No clear relationship exists between model size and adversarial robustness in the multimodal context (Guan et al., 2024).

Defenses:

Multimodal adversarial training with collaborative examples (Zhang et al., 2022).
Adversarial input detection via monitoring large embedding shifts (Zhang et al., 2022).
Certified robustness using randomization and smoothing over both modalities (Zhang et al., 2022).
Multimodal joint denoising (e.g., JPEG for images, paraphrase consistency for text).
Attention-masking and robust aggregation for cross-attention vulnerabilities (Guan et al., 2024).

A plausible implication is that future multimodal model design must integrate robustness objectives at the fusion and attention levels, not just within unimodal branches.

7. Future Directions and Open Challenges

Current research trajectories suggest several advances:

Extending collaborative attacks to additional modalities (audio, video, 3D point cloud) (Dou et al., 2024).
Certified defense frameworks in shared embedding spaces (randomized smoothing, adversarial certificates) (Dou et al., 2024).
End-to-end robust multimodal pretraining with adversarial negatives and regularized alignment (Zhang et al., 2022).
Adaptive detection based on learned distributions of cross-modal similarity.
Exploring continuous prompt learning for scalable, high-level adversarial guidance (Ye et al., 2023).
Theoretical analysis of saddle-point dynamics between attack and defense in multimodal alignment spaces.

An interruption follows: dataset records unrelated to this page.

/-- A completion without a start: its report, BADARG, its count and its event (R249). -/
theorem State.tallyReport_badarg (s : State) (c : Nat) {e : TalEntry} (hp : e.port ≠ 2)
    (hroom : (s.tally c).cpl.length < 16) (st : Nat) :
    let u := (s.setFld (F.TAL_STATUS_BADARG c) 1).tallyReport c e st false
    u.tally c = { s.tally c with cpl := (s.tally c).cpl ++ [cplOf e st false] } ∧ u.fld (F.TAL_STATUS_BADARG c) = 1 ∧
    u.fld (F.TAL_DONECNT_COUNT c) = (s.fld (F.TAL_DONECNT_COUNT c) + 1) % 2 ^ 24 ∧
    u.pulses = (if d0f e.ws 10 1 = 1 then s.pulses ++ [32 + c] else s.pulses) ∧ u.mem = s.mem ∧ u.tags = s.tags := by
  have htally := s.tally_setFld (F.TAL_STATUS_BADARG c) 1 c
  obtain ⟨hmem, htags, -, hregs⟩ := (s.setFld (F.TAL_STATUS_BADARG c) 1).counted_frame c e
  have hbad : (s.setFld (F.TAL_STATUS_BADARG c) 1).fld (F.TAL_STATUS_BADARG c) = 1 := s.fld_setFld _ 1 (by simp)
  have hcount := s.fld_setFld_addr (F.TAL_STATUS_BADARG c) (F.TAL_DONECNT_COUNT c) 1 (by simp)
  dsimp only
  rw [State.tallyReport_fifo hp (htally.symm ▸ hroom), htally]
  refine ⟨State.tally_setTally_same .., ?_, ?_, ?_, ?_, ?_⟩
  · rw [State.fld_setTally, hregs.fld (by simp), hbad]
  · rw [State.fld_setTally, State.fld_counted, hcount]
  · rw [State.setTally_pulses, State.pulses_counted, State.setFld_pulses]
  · rw [State.setTally_mem, hmem, State.setFld_mem]
  · rw [State.setTally_tags, htags, State.setFld_tags]

/-- A word set that fails a check leaves the queue as it is and completes with status 1. -/
theorem State.tallyIssue_refused (hpend : s.fld (F.CLU_OWNER_PEND c) = 0) (hroom : (s.tally c).entries.length < 16)
    (hp : p ≠ 2) (hcpl : (s.tally c).cpl.length < 16) (hopc : opc < 16) (hbad : wsOk (withOpc opc w) = false) (b : Bool) :
    let u := s.tallyIssue c p b (withOpc opc w)
    u.tally c = { s.tally c with cpl := (s.tally c).cpl ++ [⟨d0f (withOpc opc w) 4 6, 1, opc, false, false, p⟩] } ∧
    u.fld (F.TAL_STATUS_BADARG c) = 1 ∧
    u.fld (F.TAL_DONECNT_COUNT c) = (s.fld (F.TAL_DONECNT_COUNT c) + 1) % 2 ^ 24 ∧
    u.pulses = (if d0f (withOpc opc w) 10 1 = 1 then s.pulses ++ [32 + c] else s.pulses) ∧ u.mem = s.mem ∧ u.tags = s.tags := by
  have hpend' := (s.pend_setPortWords c p (withOpc opc w)).trans hpend
  have htally := s.tally_setPortWords c p (withOpc opc w) c
  have hreport := (s.setPortWords c p (withOpc opc w)).tallyReport_badarg c
    (e := (s.setPortWords c p (withOpc opc w)).newEntry c p b (withOpc opc w)) hp (htally.symm ▸ hcpl) 1
  obtain ⟨hcplOf, hbadarg, hcount, hpulse, hmem, htags⟩ := hreport
  dsimp only
  rw [State.tallyIssue_room hroom, State.tallyPush_refused hpend' (htally.symm ▸ hroom) hbad]
  refine ⟨?_, hbadarg, ?_, hpulse.trans ?_, hmem.trans ?_, htags.trans ?_⟩
  · rw [hcplOf, htally, cplOf_newEntry, wsOpc_withOpc hopc]
  · rw [hcount, State.donecnt_setPortWords]
  · rw [State.pulses_setPortWords, State.newEntry]
  · exact (s.onlyRegs_setPortWords c p (withOpc opc w)).mem
  · exact (s.onlyRegs_setPortWords c p (withOpc opc w)).tags

/-- The word set that command i issues, entered. -/
theorem becomes_wordSet_enters {c : Fin 4} {p : Fin 3} {d : WordSet} (i : Fin 7) (ht : s.Takes ini (Reg.TAL_OP_D c p 4))
    (hok : wsOk (withOpc (i.val + 1) d) = true) (hpend : s.fld (F.CLU_OWNER_PEND c) = 0)
    (hroom : (s.tally c).entries.length < 16) :
    let r := s.setPortWords c p (withOpc (i.val + 1) d)
    Becomes ([Instr.top, Instr.maxr, Instr.minr, Instr.ins, Instr.finr, Instr.frank, Instr.sync][i] c p ini d) s
      (r.setTally c { s.tally c with
        entries := (s.tally c).entries ++ [r.newEntry c p false (withOpc (i.val + 1) d)] }) := by
  rw [Becomes, exec_wordSet, State.issueOpc_takes ht, State.tallyIssue_enters hpend hroom hok]

/-- Settles O25: each command issues its word set, and the issue goes by the case its hypotheses describe. -/
theorem wordSetCommands : Obligations.WordSetCommands := by
  unfold Obligations.WordSetCommands
  refine ⟨fun s ini c p d => becomes_wordSet_enters 0, fun s ini c p d => becomes_wordSet_enters 1,
    fun s ini c p d => becomes_wordSet_enters 2, fun s ini c p d => becomes_wordSet_enters 3,
    fun s ini c p d => becomes_wordSet_enters 4, fun s ini c p d => becomes_wordSet_enters 5,
    fun s ini c p d => becomes_wordSet_enters 6, ?sealedIssue, ?pending, ?refused, ?full, ?registers, fun s c w => rfl⟩
  case sealedIssue =>
    intro s c p d i hs hsl hm hv hok hpend hroom
    rw [Becomes, exec_wordSet, State.issueOpc_sealed hs hsl hm hv, State.tallyIssue_enters hpend hroom hok]
    rfl
  case pending =>
    intro s ini c p d i ht hpend
    rw [Becomes, exec_wordSet, State.issueOpc_takes ht, State.tallyIssue_pending hpend]
  case refused =>
    intro s ini c p d i ht hpend hroom hp hcpl hbad
    have hp' : (p : Nat) ≠ 2 := fun h => hp (Fin.ext h)
    refine ⟨_, (exec_wordSet c p ini d s i).trans (congrArg ok (State.issueOpc_takes ht _ _)), ?_⟩
    exact State.tallyIssue_refused hpend hroom hp' hcpl (by omega) hbad false
  case full =>
    intro s ini c p d i ht hpend hfull
    rw [Becomes, exec_wordSet, State.issueOpc_takes ht, State.tallyIssue_full hpend hfull]
  case registers =>
    intro s c p w _ _
    obtain ⟨h0, h1, h2, h3, h4⟩ := s.reg_setPortWords c p w
    exact ⟨h0, h1, h2, h3, h4, s.onlyRegs_setPortWords c p w⟩

end Sys2Proof.Machine
end

section
/-! The registers that an event of the fault log changes, and the entry it makes (R434, R727, R728). -/

namespace Sys2Proof.Machine

open Sys2Proof

variable {s : State}

/-! ### Messages to the host (R434, R435) -/

theorem State.keepsRegs_sendVec (s : State) (v : Nat) : s.KeepsRegs (s.sendVec v) logRegs := by
  have hpend : ∀ a ∈ [Reg.HST_VPEND0, Reg.HST_VPEND1, Reg.HST_VPEND2], a ∈ logRegs := by decide
  rw [State.sendVec]
  split_ifs
  · exact .refl _
  · exact (State.KeepsRegs.refl _).setFld _ 1 (hpend _ (vpendFld_addr v))
  · exact fun _ _ => rfl
  · exact fun _ _ => rfl

theorem State.log_sendVec (s : State) (v : Nat) : (s.sendVec v).log = s.log := by
  rw [State.sendVec]
  split_ifs <;> rfl

theorem State.keepsRegs_hostEvent (s : State) (i : Nat) : s.KeepsRegs (s.hostEvent i) logRegs := by
  have hbit : s.KeepsRegs (s.setFbit ⟨Reg.HST_IRQSTAT, 0, 6⟩ i true) logRegs :=
    (State.KeepsRegs.refl _).setFld _ _ (by decide)
  rw [State.hostEvent]
  split_ifs
  · exact .refl _
  · exact hbit.trans (State.keepsRegs_sendVec _ _)
  · exact hbit

theorem State.log_hostEvent (s : State) (i : Nat) : (s.hostEvent i).log = s.log := by
  rw [State.hostEvent]
  split_ifs
  · rfl
  · exact State.log_sendVec _ _
  · rfl

/-! ### Entries (R728) -/

theorem State.keepsRegs_logEntry (s : State) (code unit detail : Nat) : s.KeepsRegs (s.logEntry code unit detail) logRegs := by
  have hput (e : LogEntry) :
      s.KeepsRegs (if s.log.length < 32 then { s with log := s.log ++ [e] } else s.incFld F.FLT_LOGCNT_OVF 1) logRegs := by
    split_ifs
    · exact fun _ _ => rfl
    · exact (State.KeepsRegs.refl _).setFld _ _ (by decide)
  exact ((hput _).setFld F.FLT_STATUS_LOGANY 1 (by decide)).trans (State.keepsRegs_hostEvent _ 3)

/-- With room in the log, one entry is added. -/
theorem State.log_logEntry (h : s.log.length < 32) (code unit detail : Nat) :
    ∃ e, (s.logEntry code unit detail).log = s.log ++ [e] ∧ e.code = code ∧ e.unit = unit ∧ e.detail = detail % 2 ^ 16 := by
  rw [State.logEntry, State.log_hostEvent, State.setFld_log, if_pos h]
  exact ⟨_, rfl, rfl, rfl, rfl⟩

/-! ### Events of Table FLT-3 (R727) -/

theorem State.keepsRegs_raiseD (s : State) (n : Nat) :
    s.KeepsRegs (s.raiseD n) [Reg.FLT_DP (n / 12), Reg.FLT_STATUS] := by
  have hset : s.KeepsRegs (s.setHealthD n 1) [Reg.FLT_DP (n / 12), Reg.FLT_STATUS] := by
    have hdp := (State.KeepsRegs.refl (s := s) [Reg.FLT_DP (n / 12), Reg.FLT_STATUS]).setFld
      ⟨Reg.FLT_DP (n / 12), 2 * (n % 12), 2⟩ 1 List.mem_cons_self
    rw [State.setHealthD, State.settleUnit]
    split_ifs
    · exact hdp
    · exact hdp
  rw [State.raiseD]
  split_ifs
  · exact hset.setFld _ 1 (by simp)
  · exact .refl _

theorem State.log_raiseD (s : State) (n : Nat) : (s.raiseD n).log = s.log := by
  rw [State.raiseD, State.setHealthD, State.settleUnit]
  split_ifs <;> rfl

/-- An event changes the log's and the host's registers, and where it raises D, that of its unit. -/
theorem State.keepsRegs_fault (s : State) (code n detail : Nat) (raises : Bool) :
    s.KeepsRegs (s.fault code n detail raises) (Reg.FLT_DP (n / 12) :: logRegs) := by
  have hlog := (s.keepsRegs_logEntry code n detail).mono fun a ha => List.mem_cons_of_mem (Reg.FLT_DP (n / 12)) ha
  rw [State.fault]
  split_ifs
  · exact hlog.trans ((State.keepsRegs_raiseD _ n).mono (by simp [logRegs]))
  · exact hlog

theorem State.log_fault (h : s.log.length < 32) (code n detail : Nat) (raises : Bool) : ∃ e,
    (s.fault code n detail raises).log = s.log ++ [e] ∧ e.code = code ∧ e.unit = n ∧ e.detail = detail % 2 ^ 16 := by
  rw [State.fault]
  split_ifs
  · rw [State.log_raiseD]
    exact State.log_logEntry h code n detail
  · exact State.log_logEntry h code n detail

theorem State.mover_fault (s : State) (code : Nat) {n : Nat} (h : n < 256) (detail : Nat) (raises : Bool) (c : Nat) :
    (s.fault code n detail raises).mover c = s.mover c := by
  rw [(s.onlyStore_fault code h detail raises).rest]
  rfl

end Sys2Proof.Machine
end

section
/-! The movers: jobs written through a port, their start, the answers of host reads, the rows they deliver and their
completion (R272-R275, R433). -/

namespace Sys2Proof.Machine

open Sys2Proof

variable {s : State} {ini : Initiator} {a c p : Nat} {b : Bool} {jw : JobWords} {j : MovJob} {rest : List MovJob}
  {bs : List Byte}

/-! ### The registers of a port (R272) -/

theorem State.onlyRegs_setPortJob (s : State) (c p : Nat) (jw : JobWords) :
    s.OnlyRegs (s.setPortJob c p jw) ((List.range 4).map (Reg.MOV_JOB_J c p)) := by
  have hmem (k : Nat) (hk : k < 4) : Reg.MOV_JOB_J c p k ∈ (List.range 4).map (Reg.MOV_JOB_J c p) :=
    List.mem_map_of_mem (List.mem_range.mpr hk)
  exact ((((State.OnlyRegs.refl _).setReg _ _ (hmem 0 (by decide))).setReg _ _ (hmem 1 (by decide))).setReg _ _
    (hmem 2 (by decide))).setReg _ _ (hmem 3 (by decide))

Collaborative Multimodal Adversarial Attack, established initially in (Zhang et al., 2022), now defines a broad methodological paradigm underlying both contemporary attack strategies and corresponding defenses for vision-language and more general multimodal models. This framework continues to guide robust model design and systematic adversarial evaluation across the expanding multimodal AI landscape.